Appellant has assigned error upon the interest charges allowed by the court below, but as the decree is to be reversed for errors otherwise appearing in the record, which may take out a very substantial part of this item, we do not comment upon that contention further than to say that under the rule as to mechanic’s liens, the claimant is entitled to interest, according to the contract made, upon all such items as are properly covered by the provisions of said section 23. McDonald v. Patterson & Co., 186 Ill. 381; Carey-Lombard Lumber Co. v. Jones, 187 Ill. 203.

For the error pointed out, the decree of the lower court is reversed and the cause remanded to the circuit court of Vermilion county for further proceedings not inconsistent with this opinion.

Reversed and remanded.

Oh Petitioh for Behearihg.

On petition for rehearing filed by appellees, insisting that in view of the possible doubt as to the construction given to section 23 of the Mechanic’s Liens Act [Cahill’s Ill. St. ch. 82, 23] in Municipal Engineering & Contracting Co. v. City of Farmer City, 193 Ill. App. 457, which case was reversed in Alexander Lumber Co. v. Farmer City, 272 Ill. 264, and the issues involved in this case, covering machines purchased for use upon the improvement and then removed to other works, that it is more important that the Supreme Court make a definite rule as to the issues involved in this case than that the decree of the lower court be reversed and the cause remanded to take further evidence, as to the value of the use of certain machines and material, and for other purposes, we deem it fitting to modify the orders entered and deny the petition for rehearing.

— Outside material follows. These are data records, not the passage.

@[simp] theorem setRequest_keeps (n : Nat) (r : Option PieceRequest) (s : State) :
    (setRequest n r s).pending = s.pending ∧ (setRequest n r s).mem = s.mem ∧ (setRequest n r s).host = s.host ∧
    (setRequest n r s).path = s.path ∧ (setRequest n r s).dir = s.dir ∧ (setRequest n r s).load = s.load ∧
    (setRequest n r s).beds = s.beds ∧ (setRequest n r s).mixes = s.mixes ∧
    (setRequest n r s).freeCount = s.freeCount ∧ (setRequest n r s).steam = s.steam ∧
    (setRequest n r s).roster = s.roster ∧ (setRequest n r s).loops = s.loops ∧
    (setRequest n r s).rosterLoaded = s.rosterLoaded ∧ (setRequest n r s).cranes = s.cranes ∧
    (setRequest n r s).yardStop = s.yardStop ∧ (setRequest n r s).cranesLoaded = s.cranesLoaded ∧
    (setRequest n r s).moves = s.moves ∧ (setRequest n r s).clockMs = s.clockMs := by
  simp only [setRequest]
  (repeat' split) <;> simp

@[simp] theorem judgePiece_keeps (n : Nat) (code : PieceCode) (s : State) :
    (judgePiece n code s).1.pending = s.pending ∧ (judgePiece n code s).1.mem = s.mem ∧
    (judgePiece n code s).1.host = s.host ∧ (judgePiece n code s).1.path = s.path ∧
    (judgePiece n code s).1.dir = s.dir ∧ (judgePiece n code s).1.load = s.load ∧
    (judgePiece n code s).1.notices = s.notices ∧ (judgePiece n code s).1.mixes = s.mixes ∧
    (judgePiece n code s).1.freeCount = s.freeCount ∧ (judgePiece n code s).1.steam = s.steam ∧
    (judgePiece n code s).1.roster = s.roster ∧ (judgePiece n code s).1.loops = s.loops ∧
    (judgePiece n code s).1.rosterLoaded = s.rosterLoaded ∧ (judgePiece n code s).1.stock = s.stock ∧
    (judgePiece n code s).1.cranes = s.cranes ∧ (judgePiece n code s).1.yardStop = s.yardStop ∧
    (judgePiece n code s).1.cranesLoaded = s.cranesLoaded ∧ (judgePiece n code s).1.moves = s.moves ∧
    (judgePiece n code s).1.clockMs = s.clockMs := by
  simp only [judgePiece]
  (repeat' split) <;> first
    | (simp; done)
    | (rename_i hd; have k := leaveBed_keeps _ _ _ hd; simp at k; simp [k])

@[simp] theorem piecePosted_keeps (n : Nat) (code : PieceCode) (failed : Bool) (s : State) :
    (piecePosted n code failed s).pending = s.pending ∧ (piecePosted n code failed s).mem = s.mem ∧
    (piecePosted n code failed s).host = s.host ∧ (piecePosted n code failed s).dir = s.dir ∧
    (piecePosted n code failed s).load = s.load ∧ (piecePosted n code failed s).mixes = s.mixes ∧
    (piecePosted n code failed s).freeCount = s.freeCount ∧ (piecePosted n code failed s).steam = s.steam ∧
    (piecePosted n code failed s).roster = s.roster ∧ (piecePosted n code failed s).loops = s.loops ∧
    (piecePosted n code failed s).rosterLoaded = s.rosterLoaded ∧ (piecePosted n code failed s).cranes = s.cranes ∧
    (piecePosted n code failed s).yardStop = s.yardStop ∧
    (piecePosted n code failed s).cranesLoaded = s.cranesLoaded ∧ (piecePosted n code failed s).moves = s.moves ∧
    (piecePosted n code failed s).clockMs = s.clockMs := by
  simp only [piecePosted]
  (repeat' split) <;> simp

@[simp] theorem pieceRefusedGroup_keeps (n : Nat) (code : PieceCode) (result : Code) (s : State) :
    (pieceRefusedGroup n code result s).1.pending = s.pending ∧ (pieceRefusedGroup n code result s).1.mem = s.mem ∧
    (pieceRefusedGroup n code result s).1.host = s.host ∧ (pieceRefusedGroup n code result s).1.path = s.path ∧
    (pieceRefusedGroup n code result s).1.dir = s.dir ∧ (pieceRefusedGroup n code result s).1.load = s.load ∧
    (pieceRefusedGroup n code result s).1.beds = s.beds ∧ (pieceRefusedGroup n code result s).1.mixes = s.mixes ∧
    (pieceRefusedGroup n code result s).1.freeCount = s.freeCount ∧
    (pieceRefusedGroup n code result s).1.steam = s.steam ∧
    (pieceRefusedGroup n code result s).1.roster = s.roster ∧
    (pieceRefusedGroup n code result s).1.loops = s.loops ∧
    (pieceRefusedGroup n code result s).1.rosterLoaded = s.rosterLoaded ∧
    (pieceRefusedGroup n code result s).1.cranes = s.cranes ∧
    (pieceRefusedGroup n code result s).1.yardStop = s.yardStop ∧
    (pieceRefusedGroup n code result s).1.cranesLoaded = s.cranesLoaded ∧
    (pieceRefusedGroup n code result s).1.moves = s.moves ∧
    (pieceRefusedGroup n code result s).1.clockMs = s.clockMs := by
  simp only [pieceRefusedGroup]
  simp

@[simp] theorem pieceAcceptedGroup_keeps (n : Nat) (code : PieceCode) (spans : List Span) (s : State) :
    (pieceAcceptedGroup n code spans s).1.pending = s.pending ∧ (pieceAcceptedGroup n code spans s).1.mem = s.mem ∧
    (pieceAcceptedGroup n code spans s).1.host = s.host ∧ (pieceAcceptedGroup n code spans s).1.path = s.path ∧
    (pieceAcceptedGroup n code spans s).1.dir = s.dir ∧ (pieceAcceptedGroup n code spans s).1.load = s.load ∧
    (pieceAcceptedGroup n code spans s).1.beds = s.beds ∧ (pieceAcceptedGroup n code spans s).1.mixes = s.mixes ∧
    (pieceAcceptedGroup n code spans s).1.freeCount = s.freeCount ∧
    (pieceAcceptedGroup n code spans s).1.steam = s.steam ∧
    (pieceAcceptedGroup n code spans s).1.roster = s.roster ∧
    (pieceAcceptedGroup n code spans s).1.loops = s.loops ∧
    (pieceAcceptedGroup n code spans s).1.rosterLoaded = s.rosterLoaded ∧
    (pieceAcceptedGroup n code spans s).1.cranes = s.cranes ∧
    (pieceAcceptedGroup n code spans s).1.yardStop = s.yardStop ∧
    (pieceAcceptedGroup n code spans s).1.cranesLoaded = s.cranesLoaded ∧
    (pieceAcceptedGroup n code spans s).1.moves = s.moves ∧
    (pieceAcceptedGroup n code spans s).1.clockMs = s.clockMs := by
  simp only [pieceAcceptedGroup]
  simp

/-- The top of a stack is taken off it, whatever lies below. -/
theorem takenOff_top (n : Nat) (stack : List Nat) (h : stack.getLast? = some n) : takenOff n stack = stack.dropLast := by
  simp [takenOff, h]

@[simp] theorem scrapSpans_keeps (n : Nat) (code : PieceCode) (p : Piece) (s : State) :
    (scrapSpans n code p s).1.pending = s.pending ∧ (scrapSpans n code p s).1.mem = s.mem ∧
    (scrapSpans n code p s).1.host = s.host ∧ (scrapSpans n code p s).1.path = s.path ∧
    (scrapSpans n code p s).1.dir = s.dir ∧ (scrapSpans n code p s).1.load = s.load ∧
    (scrapSpans n code p s).1.freeCount = s.freeCount ∧ (scrapSpans n code p s).1.steam = s.steam ∧
    (scrapSpans n code p s).1.roster = s.roster ∧ (scrapSpans n code p s).1.loops = s.loops ∧
    (scrapSpans n code p s).1.rosterLoaded = s.rosterLoaded ∧ (scrapSpans n code p s).1.cranes = s.cranes ∧
    (scrapSpans n code p s).1.yardStop = s.yardStop ∧ (scrapSpans n code p s).1.cranesLoaded = s.cranesLoaded ∧
    (scrapSpans n code p s).1.moves = s.moves ∧ (scrapSpans n code p s).1.clockMs = s.clockMs := by
  simp only [scrapSpans]
  (repeat' split) <;> simp

@[simp] theorem pieceResultGroup_keeps (n : Nat) (s : State) :
    (pieceResultGroup n s).1.pending = s.pending ∧ (pieceResultGroup n s).1.mem = s.mem ∧
    (pieceResultGroup n s).1.host = s.host ∧ (pieceResultGroup n s).1.path = s.path ∧
    (pieceResultGroup n s).1.dir = s.dir ∧ (pieceResultGroup n s).1.load = s.load ∧
    (pieceResultGroup n s).1.freeCount = s.freeCount ∧ (pieceResultGroup n s).1.steam = s.steam ∧
    (pieceResultGroup n s).1.roster = s.roster ∧ (pieceResultGroup n s).1.loops = s.loops ∧
    (pieceResultGroup n s).1.rosterLoaded = s.rosterLoaded ∧ (pieceResultGroup n s).1.cranes = s.cranes ∧
    (pieceResultGroup n s).1.yardStop = s.yardStop ∧ (pieceResultGroup n s).1.cranesLoaded = s.cranesLoaded ∧
    (pieceResultGroup n s).1.moves = s.moves ∧ (pieceResultGroup n s).1.clockMs = s.clockMs := by
  simp only [pieceResultGroup]
  (repeat' split) <;> simp

@[simp] theorem pieceResultDone_keeps (n : Nat) (s : State) :
    (pieceResultDone n s).pending = s.pending ∧ (pieceResultDone n s).mem = s.mem ∧
    (pieceResultDone n s).host = s.host ∧ (pieceResultDone n s).path = s.path ∧ (pieceResultDone n s).dir = s.dir ∧
    (pieceResultDone n s).load = s.load ∧ (pieceResultDone n s).beds = s.beds ∧
    (pieceResultDone n s).steam = s.steam ∧ (pieceResultDone n s).roster = s.roster ∧
    (pieceResultDone n s).loops = s.loops ∧ (pieceResultDone n s).rosterLoaded = s.rosterLoaded ∧
    (pieceResultDone n s).cranes = s.cranes ∧ (pieceResultDone n s).yardStop = s.yardStop ∧
    (pieceResultDone n s).cranesLoaded = s.cranesLoaded ∧ (pieceResultDone n s).moves = s.moves ∧
    (pieceResultDone n s).clockMs = s.clockMs := by
  simp only [pieceResultDone]
  (repeat' split) <;> simp

@[simp] theorem yardStep_keeps (temperature : Int) (n : Nat) (s : State) :
    (yardStep temperature n s).pending = s.pending ∧ (yardStep temperature n s).mem = s.mem ∧
    (yardStep temperature n s).host = s.host ∧ (yardStep temperature n s).dir = s.dir ∧
    (yardStep temperature n s).load = s.load ∧ (yardStep temperature n s).beds = s.beds ∧
    (yardStep temperature n s).mixes = s.mixes ∧ (yardStep temperature n s).freeCount = s.freeCount ∧
    (yardStep temperature n s).steam = s.steam ∧ (yardStep temperature n s).roster = s.roster ∧
    (yardStep temperature n s).loops = s.loops ∧ (yardStep temperature n s).rosterLoaded = s.rosterLoaded ∧
    (yardStep temperature n s).cranes = s.cranes ∧ (yardStep temperature n s).yardStop = s.yardStop ∧
    (yardStep temperature n s).cranesLoaded = s.cranesLoaded ∧ (yardStep temperature n s).moves = s.moves ∧
    (yardStep temperature n s).clockMs = s.clockMs := by
  simp only [yardStep]
  (repeat' split) <;> simp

Under the opinion as rendered, it was the holding of this court that with the cause remanded to the lower court the lien claimants would have the right to put in further evidence and establish their claims for all supplies and material that went into and formed a part of the improvement for all such material as was used up or consumed, and the value of the use of all machines and material used in and about the improvement, but not entirely consumed or used up in the construction of the improvement; but it was the holding of this court that tools, machines and material merely used on this work and then removed to other works could only constitute a claim in the value of their use.

The only item shown by the evidence in this case to have formed a part of the improvement was the 4,500 feet y2 x 7 Carey expansion joint, reasonably worth the sum of ten cents per foot or a total of $450, furnished by appellees Harding and Slattery. There are many other items in the claim, but none shown to have formed a part of the improvement, nor is the value of the use of any such items shown.

It follows that the decree will be reversed in part and a decree entered in this court.

It is the order of this court that a decree be entered on the cross-bill filed by the Mid-Western Company against the cross defendants to that cross-bill, reversing the decree of the lower court as to such cross-bill and dismissing the same for want of equity.

It is further ordered that the decree of the lower court in the matter of the cross-bill of Harding and Slattery be reversed and that a decree be entered in this court that the county of Vermilion is indebted to said cross complainants in the sum of $450, with interest on said sum at the rate of five per cent per annum from June 13, 1919, making a total indebtedness of $548.83 as of the first day of the October term, 1923, of this court, and that the said county of Vermilion be adjudged to pay the same.

It is further ordered that the cross complainants, Mid-Western Company and Harding and Slattery, cross complainants in said cross-bills, each severally pay one-half of the costs on this appeal.

Reversed and decree entered in this court.